If sufficiently intense oversight is needed at the boundary then outsourcing becomes uneconomical. This is something SpaceX found (and also because external sources were often slow and expensive.)
Are you sure that applies to commodities with extremely high capital costs like mining and refining ore?
It sort of makes sense to me with SpaceX. They’re presumably buying fairly boutique parts that likely already require custom manufacturing, so someone is spending capital either way. I can see how it might make sense for them to build a custom manufacturing line instead of paying someone else.
That seems odd for commodities like titanium, though.
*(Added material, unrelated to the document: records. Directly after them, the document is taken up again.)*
/-- A piece of a copy lands. -/
def State.landPiece (s : State) (cl entry p : Nat) : Option State :=
  match (s.cluster cl).copies.find? fun c => c.id == entry with
  | none => none
  | some c =>
    match s.pack c.pack with
    | none => none
    | some k =>
      if !s.mayLand c p || !k.engines then none
      else
        let a := askerCluster k.ctx cl
        let (rs, ws) := c.sides p
        match pageCheck a .read rs s with
        | (s, .page f) => some (s.copyFault cl k.ctx c f 0)
        | (s, .reprobe) => some (s.setCopy cl { c with ended := some 3 })
        | (s, .go) =>
          match pageCheck a .write ws s with
          | (s, .page f) => some (s.copyFault cl k.ctx c f 1)
          | (s, .reprobe) => some (s.setCopy cl { c with ended := some 3 })
          | (s, .go) =>
            let nan := c.pieceNan s a p
            let n := c.pieceBytes p
            let (s, unc) := s.movePiece a c p
            let c' := { c with landed := p :: c.landed, bytes := c.bytes + n, bads := if unc then p :: c.bads else c.bads,
                               counted := if c.counted.contains p then c.counted else p :: c.counted,
                               oob := c.oob || c.pieceOob p, unc := c.unc || unc, nanel := c.nanel || nan }
            let s := if c.counted.contains p then s else s.countDown c n 0
            let s := (s.setCopy cl c').count cl 7 n
            some (if c.toPad && (c.piecesIn (c.lineOf p)).all c'.landed.contains then
                s.modSpad c.pack c.wg fun x => x.markFull (c.lineOf p)
              else s)
def execStreamerLanding (cluster entry piece : Nat) (s : State) : Host.Outcome State Fault Refusal :=
  occur (s.landPiece cluster entry piece)

/-- R262, R274: the probe of a copy that restarts; a page that is missing is waited for, and the probe then made again. -/
def State.probeCopy (s : State) (k : Pack) (cl : Nat) (c : Copy) : State :=
  match probeAll c (askerCluster k.ctx cl) (cget k.spads c.wg) s with
  | (s, some f, _) =>
    if f.1.code = cPage then s.copyFault cl k.ctx { c with probing := true } f.1 f.2
    else s.setCopy cl { c with ended := some 3, probing := false }
  | (s, none, true) => s.setCopy cl { c with ended := some 3, probing := false }
  | (s, none, false) => s.setCopy cl { c with probing := false, pageWait := false }

/-- The end of a copy (R263 to R265, R270): its counter, its token and its slot. Destination bytes not counted so far are
counted with it (R264). -/
def State.endCopy (s : State) (cl : Nat) (c : Copy) (code : Nat) : State :=
  let s := s.modCluster cl fun x => { x with copies := x.copies.filter fun y => y.id != c.id }
  let got := c.counted.foldl (fun n p => n + c.pieceBytes p) 0
  let s := s.countDown c (c.total - got) 1
  let s := s.writeToken c.pack c.who c.token (copyWord c.bytes c.oob c.unc c.nanel code)
  s.joinEnd cl c.pack c.join (code == 0)
def Copy.allLanded (c : Copy) : Bool := decide (c.npieces ≤ c.landed.length)
def State.completeCopy (s : State) (cl entry : Nat) : Option State :=
  match (s.cluster cl).copies.find? fun c => c.id == entry with
  | none => none
  | some c =>
    match c.ended with
    | some code => some ((s.endCopy cl c code.toNat).tryRetire c.pack)
    | none => if c.allLanded then some ((s.endCopy cl c 0).tryRetire c.pack) else none
def execStreamerCopyCompletion (cluster entry : Nat) (s : State) : Host.Outcome State Fault Refusal :=
  occur (s.completeCopy cluster entry)

/-- SCANCEL (R271): the issuer's copies that have not landed whole end with CANCELLED, and are counted. -/
def scancelBody (o : FmtE) (s : State) (c : Cur) : Res :=
  match s.pack c.pack, s.party c.pack c.who with
  | some k, some p =>
    if p.detached then .trap s (trapOf cDetached 1 c.lanes)
    else if !holdsRight k c.who then .trap s (trapOf cProducer 1 c.lanes)
    else
      let mine := (s.cluster k.cluster).copies.filter fun x =>
        x.pack == c.pack && x.ended.isNone && !x.allLanded && (c.who == spineWho || x.wg == c.who / 16)
      let s := mine.foldl (fun s x => s.endCopy k.cluster x 1) s
      .done (doneAt (giveS s c o.token false (u64 (mine.length % 65536))))
  | _, _ => .wait s
def execScancel (o : FmtE) (s : State) : Host.Outcome State Fault Refusal := perform (.scancel o) (scancelBody o) s

end Sys2Proof.Machine
end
Even if Boeing were to do it themselves, that oversight process is already a subset of the mining and refining process. They’re going to have to build out their QA lab either way.
> If sufficiently intense oversight is needed at the boundary then outsourcing becomes uneconomical.
1. That doesn't make outsourcing "bad" before the cost benefit analysis. Commenters above are broadly blaming outsourcing.
2. As a thought experiment, specialized suppliers could be able to manage risks and costs cheaper due to absolute advantages. That's the whole point of outsourcing.
3. Mitigating the consequential and indirect damages to Boeing from this identity crisis could easily (my SWAG) justify hundreds of millions of dollars (another SWAG) in spend on better quality control audits.
Other countries in some cases seem to have much less enforcement of anti fraud. In the US if a company is knowingly selling fraudulent material, I’m guessing they can get in legal trouble for fraud? Does that happen in e.g. China?
That is an interesting point of view, however, needing to distrust and expect fraud from every outsource agency sounds exactly like their point, which was not the elementary “outsource = bad” that you make it out to be.
The parent is blaming quality control steps of outsourced materials at Boeing (not third party).
"Outsourcing = bad" is missing the point.